*What needs to be done*.
Your job with the data below is to output exactly the lines from the one holding "pieces := o.pieces ++" down to the one holding "let kids := [2", both included, and no others.

*Data for the task*.
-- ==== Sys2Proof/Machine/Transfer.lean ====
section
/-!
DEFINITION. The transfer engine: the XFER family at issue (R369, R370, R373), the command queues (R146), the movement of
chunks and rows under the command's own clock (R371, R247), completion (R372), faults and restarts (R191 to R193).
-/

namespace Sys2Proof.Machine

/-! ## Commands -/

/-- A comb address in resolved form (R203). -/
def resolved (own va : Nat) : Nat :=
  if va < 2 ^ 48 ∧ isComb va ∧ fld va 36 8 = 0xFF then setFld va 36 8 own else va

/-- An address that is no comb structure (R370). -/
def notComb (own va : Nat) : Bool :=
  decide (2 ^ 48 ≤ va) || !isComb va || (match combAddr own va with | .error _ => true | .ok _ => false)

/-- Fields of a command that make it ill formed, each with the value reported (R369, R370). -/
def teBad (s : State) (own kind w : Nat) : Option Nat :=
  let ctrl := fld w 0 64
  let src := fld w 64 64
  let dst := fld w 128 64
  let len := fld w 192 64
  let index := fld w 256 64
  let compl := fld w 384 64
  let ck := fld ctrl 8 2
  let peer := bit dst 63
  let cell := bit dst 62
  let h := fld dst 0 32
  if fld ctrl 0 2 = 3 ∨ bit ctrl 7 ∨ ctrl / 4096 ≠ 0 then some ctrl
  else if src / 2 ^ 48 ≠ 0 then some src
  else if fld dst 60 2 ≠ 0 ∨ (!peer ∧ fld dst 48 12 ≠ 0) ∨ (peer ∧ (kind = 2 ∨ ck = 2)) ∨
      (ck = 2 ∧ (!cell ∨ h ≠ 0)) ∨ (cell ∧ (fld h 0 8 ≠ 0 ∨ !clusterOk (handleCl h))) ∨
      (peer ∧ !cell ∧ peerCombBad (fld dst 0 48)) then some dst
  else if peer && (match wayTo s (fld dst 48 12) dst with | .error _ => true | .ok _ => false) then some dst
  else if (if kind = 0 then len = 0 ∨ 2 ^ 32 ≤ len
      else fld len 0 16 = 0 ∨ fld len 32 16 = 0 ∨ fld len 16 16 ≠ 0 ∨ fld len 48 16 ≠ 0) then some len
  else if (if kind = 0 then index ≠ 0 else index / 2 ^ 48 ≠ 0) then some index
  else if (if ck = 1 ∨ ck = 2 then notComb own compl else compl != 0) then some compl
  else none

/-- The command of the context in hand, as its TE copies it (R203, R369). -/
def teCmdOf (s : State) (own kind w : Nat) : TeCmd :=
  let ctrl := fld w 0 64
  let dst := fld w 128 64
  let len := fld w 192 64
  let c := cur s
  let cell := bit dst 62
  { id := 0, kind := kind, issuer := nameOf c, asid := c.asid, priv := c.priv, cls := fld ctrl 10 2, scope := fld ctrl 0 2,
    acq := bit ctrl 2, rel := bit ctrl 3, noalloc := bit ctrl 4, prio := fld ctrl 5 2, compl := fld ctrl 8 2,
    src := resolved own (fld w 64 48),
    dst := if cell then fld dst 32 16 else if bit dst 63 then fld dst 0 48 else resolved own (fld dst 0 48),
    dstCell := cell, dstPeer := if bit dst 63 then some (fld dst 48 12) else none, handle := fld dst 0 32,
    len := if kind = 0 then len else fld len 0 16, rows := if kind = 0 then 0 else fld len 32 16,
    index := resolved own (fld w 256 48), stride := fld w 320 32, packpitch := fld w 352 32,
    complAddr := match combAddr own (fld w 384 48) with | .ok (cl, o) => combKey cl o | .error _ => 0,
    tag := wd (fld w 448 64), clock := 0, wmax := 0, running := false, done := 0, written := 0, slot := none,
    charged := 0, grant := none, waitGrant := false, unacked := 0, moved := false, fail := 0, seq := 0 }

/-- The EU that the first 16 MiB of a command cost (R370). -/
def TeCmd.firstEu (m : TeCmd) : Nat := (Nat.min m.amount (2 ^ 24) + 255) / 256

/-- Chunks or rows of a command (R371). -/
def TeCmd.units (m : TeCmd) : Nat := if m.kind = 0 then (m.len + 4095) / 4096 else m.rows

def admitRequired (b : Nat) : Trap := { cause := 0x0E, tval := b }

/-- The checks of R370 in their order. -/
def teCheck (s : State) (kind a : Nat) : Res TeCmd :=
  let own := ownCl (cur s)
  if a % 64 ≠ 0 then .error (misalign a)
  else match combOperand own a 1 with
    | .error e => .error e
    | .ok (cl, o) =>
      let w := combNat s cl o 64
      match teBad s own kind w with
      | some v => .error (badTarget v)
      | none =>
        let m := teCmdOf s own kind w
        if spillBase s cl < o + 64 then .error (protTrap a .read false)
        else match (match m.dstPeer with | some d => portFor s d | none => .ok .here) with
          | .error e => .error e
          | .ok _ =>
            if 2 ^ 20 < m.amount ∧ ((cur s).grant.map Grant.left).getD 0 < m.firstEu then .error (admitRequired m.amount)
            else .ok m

---

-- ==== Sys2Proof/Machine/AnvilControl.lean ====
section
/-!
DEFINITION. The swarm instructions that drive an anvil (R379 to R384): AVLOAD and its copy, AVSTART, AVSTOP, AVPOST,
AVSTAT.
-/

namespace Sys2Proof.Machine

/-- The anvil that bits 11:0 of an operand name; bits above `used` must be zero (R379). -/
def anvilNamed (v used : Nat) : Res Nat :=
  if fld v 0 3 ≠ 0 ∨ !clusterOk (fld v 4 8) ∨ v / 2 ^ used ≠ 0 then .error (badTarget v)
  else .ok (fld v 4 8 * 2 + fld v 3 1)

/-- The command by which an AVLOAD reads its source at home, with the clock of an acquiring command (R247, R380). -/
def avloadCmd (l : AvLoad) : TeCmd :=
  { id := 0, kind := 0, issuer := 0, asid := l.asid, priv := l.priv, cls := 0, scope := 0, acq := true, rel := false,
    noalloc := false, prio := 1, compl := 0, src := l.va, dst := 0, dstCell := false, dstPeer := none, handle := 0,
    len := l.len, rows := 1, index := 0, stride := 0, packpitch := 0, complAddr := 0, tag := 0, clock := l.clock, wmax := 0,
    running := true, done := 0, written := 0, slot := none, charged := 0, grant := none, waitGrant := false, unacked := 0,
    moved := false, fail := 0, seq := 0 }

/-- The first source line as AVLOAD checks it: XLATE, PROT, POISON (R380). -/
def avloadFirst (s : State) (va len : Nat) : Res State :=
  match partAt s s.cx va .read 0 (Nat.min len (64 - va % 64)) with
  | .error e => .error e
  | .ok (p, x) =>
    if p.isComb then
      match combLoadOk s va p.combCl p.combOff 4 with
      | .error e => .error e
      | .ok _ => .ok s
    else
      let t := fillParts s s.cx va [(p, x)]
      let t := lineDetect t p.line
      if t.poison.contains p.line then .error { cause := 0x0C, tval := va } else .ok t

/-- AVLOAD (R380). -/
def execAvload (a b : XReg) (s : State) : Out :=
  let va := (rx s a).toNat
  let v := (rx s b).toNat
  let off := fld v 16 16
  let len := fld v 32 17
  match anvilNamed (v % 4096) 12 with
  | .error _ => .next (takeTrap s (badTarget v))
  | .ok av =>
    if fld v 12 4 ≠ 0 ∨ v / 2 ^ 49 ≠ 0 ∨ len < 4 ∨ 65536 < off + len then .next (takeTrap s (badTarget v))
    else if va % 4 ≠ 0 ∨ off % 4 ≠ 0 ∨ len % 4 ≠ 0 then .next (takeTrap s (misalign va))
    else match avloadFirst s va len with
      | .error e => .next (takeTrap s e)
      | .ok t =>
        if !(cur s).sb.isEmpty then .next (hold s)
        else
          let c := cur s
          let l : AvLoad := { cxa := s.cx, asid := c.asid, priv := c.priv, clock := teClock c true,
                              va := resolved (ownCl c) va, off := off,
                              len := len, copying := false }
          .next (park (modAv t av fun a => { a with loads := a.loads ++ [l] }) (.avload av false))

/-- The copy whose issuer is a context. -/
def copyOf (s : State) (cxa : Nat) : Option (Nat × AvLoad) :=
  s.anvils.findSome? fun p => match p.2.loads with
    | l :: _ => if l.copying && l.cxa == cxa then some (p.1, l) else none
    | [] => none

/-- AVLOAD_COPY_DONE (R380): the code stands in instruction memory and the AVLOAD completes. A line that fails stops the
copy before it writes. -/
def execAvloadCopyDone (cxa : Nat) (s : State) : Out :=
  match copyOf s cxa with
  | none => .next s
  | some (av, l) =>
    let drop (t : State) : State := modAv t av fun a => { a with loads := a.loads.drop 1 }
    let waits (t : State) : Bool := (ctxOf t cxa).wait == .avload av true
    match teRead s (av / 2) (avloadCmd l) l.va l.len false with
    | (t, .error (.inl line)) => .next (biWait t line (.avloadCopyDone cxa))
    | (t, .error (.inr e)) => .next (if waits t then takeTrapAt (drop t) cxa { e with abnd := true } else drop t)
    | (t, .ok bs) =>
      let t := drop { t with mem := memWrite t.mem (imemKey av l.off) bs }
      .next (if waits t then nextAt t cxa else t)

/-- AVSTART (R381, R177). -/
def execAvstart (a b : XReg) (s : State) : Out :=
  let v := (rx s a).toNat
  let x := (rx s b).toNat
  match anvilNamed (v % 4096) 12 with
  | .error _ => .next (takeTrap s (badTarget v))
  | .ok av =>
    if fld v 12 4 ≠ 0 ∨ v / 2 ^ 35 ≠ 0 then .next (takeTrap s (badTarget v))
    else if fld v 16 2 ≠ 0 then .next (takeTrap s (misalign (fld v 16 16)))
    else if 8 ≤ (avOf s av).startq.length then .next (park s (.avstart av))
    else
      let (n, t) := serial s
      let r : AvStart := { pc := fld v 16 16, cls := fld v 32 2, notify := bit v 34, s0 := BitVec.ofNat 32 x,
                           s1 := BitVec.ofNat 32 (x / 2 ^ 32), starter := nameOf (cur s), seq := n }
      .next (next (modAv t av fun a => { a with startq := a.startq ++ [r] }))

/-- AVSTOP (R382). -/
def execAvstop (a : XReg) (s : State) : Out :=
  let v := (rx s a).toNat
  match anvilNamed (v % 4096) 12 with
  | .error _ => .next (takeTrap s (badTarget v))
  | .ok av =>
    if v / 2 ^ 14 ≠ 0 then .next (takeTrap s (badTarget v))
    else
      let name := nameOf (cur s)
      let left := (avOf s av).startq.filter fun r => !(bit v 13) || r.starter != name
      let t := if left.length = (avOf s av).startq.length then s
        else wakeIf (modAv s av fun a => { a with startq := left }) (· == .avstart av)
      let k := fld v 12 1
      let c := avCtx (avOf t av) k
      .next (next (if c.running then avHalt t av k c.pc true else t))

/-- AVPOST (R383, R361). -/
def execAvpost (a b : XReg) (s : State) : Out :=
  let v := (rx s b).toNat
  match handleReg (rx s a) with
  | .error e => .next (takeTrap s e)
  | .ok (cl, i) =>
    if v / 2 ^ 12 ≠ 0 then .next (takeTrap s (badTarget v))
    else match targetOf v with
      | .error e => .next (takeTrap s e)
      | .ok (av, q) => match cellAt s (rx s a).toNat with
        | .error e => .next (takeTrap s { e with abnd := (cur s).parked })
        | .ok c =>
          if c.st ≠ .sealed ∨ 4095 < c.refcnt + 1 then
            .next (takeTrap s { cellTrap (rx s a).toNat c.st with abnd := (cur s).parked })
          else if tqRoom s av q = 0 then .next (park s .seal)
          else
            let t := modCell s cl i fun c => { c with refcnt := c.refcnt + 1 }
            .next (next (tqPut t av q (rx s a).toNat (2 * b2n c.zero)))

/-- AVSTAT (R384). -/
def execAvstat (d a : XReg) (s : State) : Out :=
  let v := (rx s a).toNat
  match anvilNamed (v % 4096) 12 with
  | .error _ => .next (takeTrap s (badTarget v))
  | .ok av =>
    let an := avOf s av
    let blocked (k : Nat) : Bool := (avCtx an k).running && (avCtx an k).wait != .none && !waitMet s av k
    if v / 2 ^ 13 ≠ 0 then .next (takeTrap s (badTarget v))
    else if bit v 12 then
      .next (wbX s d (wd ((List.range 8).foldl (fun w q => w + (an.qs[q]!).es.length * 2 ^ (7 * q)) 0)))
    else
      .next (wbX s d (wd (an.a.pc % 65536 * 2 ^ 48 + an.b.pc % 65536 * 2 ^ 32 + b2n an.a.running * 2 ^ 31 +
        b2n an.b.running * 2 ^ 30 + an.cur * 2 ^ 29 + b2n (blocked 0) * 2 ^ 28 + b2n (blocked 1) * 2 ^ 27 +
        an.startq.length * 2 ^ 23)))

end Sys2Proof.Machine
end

==

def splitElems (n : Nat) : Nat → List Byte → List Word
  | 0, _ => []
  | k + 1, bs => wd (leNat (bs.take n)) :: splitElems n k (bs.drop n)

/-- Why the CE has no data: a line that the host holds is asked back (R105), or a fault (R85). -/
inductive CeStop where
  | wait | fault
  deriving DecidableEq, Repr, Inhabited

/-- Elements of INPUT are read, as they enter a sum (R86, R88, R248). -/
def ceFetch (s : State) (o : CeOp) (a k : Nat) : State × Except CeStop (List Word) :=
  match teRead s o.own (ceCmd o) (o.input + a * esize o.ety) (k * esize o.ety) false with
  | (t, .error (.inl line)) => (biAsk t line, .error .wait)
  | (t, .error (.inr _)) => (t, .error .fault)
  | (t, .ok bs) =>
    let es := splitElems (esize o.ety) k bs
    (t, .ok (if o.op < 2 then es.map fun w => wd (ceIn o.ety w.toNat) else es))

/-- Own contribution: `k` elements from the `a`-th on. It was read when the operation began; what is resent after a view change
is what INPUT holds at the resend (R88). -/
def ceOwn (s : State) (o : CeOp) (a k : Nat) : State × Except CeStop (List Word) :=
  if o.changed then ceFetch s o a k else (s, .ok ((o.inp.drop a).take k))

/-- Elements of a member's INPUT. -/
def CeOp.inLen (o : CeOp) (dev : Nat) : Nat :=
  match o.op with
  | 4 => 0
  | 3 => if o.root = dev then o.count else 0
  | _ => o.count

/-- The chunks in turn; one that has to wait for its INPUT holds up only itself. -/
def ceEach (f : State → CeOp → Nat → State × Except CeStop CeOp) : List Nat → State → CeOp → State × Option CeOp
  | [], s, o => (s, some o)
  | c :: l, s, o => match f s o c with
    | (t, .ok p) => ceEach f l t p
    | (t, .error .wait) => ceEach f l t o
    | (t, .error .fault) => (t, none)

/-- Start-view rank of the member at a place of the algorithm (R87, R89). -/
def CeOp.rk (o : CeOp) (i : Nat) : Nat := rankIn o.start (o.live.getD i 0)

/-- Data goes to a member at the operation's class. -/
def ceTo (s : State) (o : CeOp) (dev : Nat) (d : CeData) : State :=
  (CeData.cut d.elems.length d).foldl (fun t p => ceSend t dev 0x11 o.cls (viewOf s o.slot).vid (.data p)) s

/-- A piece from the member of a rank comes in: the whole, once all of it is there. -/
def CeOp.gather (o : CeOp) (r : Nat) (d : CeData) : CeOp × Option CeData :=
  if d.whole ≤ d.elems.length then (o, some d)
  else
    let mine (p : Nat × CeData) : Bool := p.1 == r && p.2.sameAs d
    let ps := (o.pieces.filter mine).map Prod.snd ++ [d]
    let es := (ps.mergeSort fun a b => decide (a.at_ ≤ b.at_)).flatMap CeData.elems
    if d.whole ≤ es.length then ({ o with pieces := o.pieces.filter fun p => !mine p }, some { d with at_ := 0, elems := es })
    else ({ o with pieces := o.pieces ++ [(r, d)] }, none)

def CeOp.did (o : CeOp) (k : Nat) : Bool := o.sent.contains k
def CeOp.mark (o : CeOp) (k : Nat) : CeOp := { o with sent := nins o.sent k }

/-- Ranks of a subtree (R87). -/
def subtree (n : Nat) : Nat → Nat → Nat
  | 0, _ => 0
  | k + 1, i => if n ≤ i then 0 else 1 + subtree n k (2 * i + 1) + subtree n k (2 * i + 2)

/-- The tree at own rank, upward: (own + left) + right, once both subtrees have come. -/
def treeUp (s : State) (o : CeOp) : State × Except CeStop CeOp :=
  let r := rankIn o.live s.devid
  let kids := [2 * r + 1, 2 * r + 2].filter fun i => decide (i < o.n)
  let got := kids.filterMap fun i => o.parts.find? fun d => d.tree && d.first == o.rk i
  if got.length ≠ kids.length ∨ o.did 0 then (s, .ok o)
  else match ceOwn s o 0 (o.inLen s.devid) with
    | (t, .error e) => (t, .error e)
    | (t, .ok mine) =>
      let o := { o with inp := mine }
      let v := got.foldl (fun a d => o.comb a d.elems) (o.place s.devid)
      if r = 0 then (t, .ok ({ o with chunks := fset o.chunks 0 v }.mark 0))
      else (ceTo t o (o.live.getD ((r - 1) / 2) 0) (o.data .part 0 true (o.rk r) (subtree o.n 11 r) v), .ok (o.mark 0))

*Output of the task*.
    else ({ o with pieces := o.pieces ++ [(r, d)] }, none)

def CeOp.did (o : CeOp) (k : Nat) : Bool := o.sent.contains k
def CeOp.mark (o : CeOp) (k : Nat) : CeOp := { o with sent := nins o.sent k }

/-- Ranks of a subtree (R87). -/
def subtree (n : Nat) : Nat → Nat → Nat
  | 0, _ => 0
  | k + 1, i => if n ≤ i then 0 else 1 + subtree n k (2 * i + 1) + subtree n k (2 * i + 2)

/-- The tree at own rank, upward: (own + left) + right, once both subtrees have come. -/
def treeUp (s : State) (o : CeOp) : State × Except CeStop CeOp :=
  let r := rankIn o.live s.devid
  let kids := [2 * r + 1, 2 * r + 2].filter fun i => decide (i < o.n)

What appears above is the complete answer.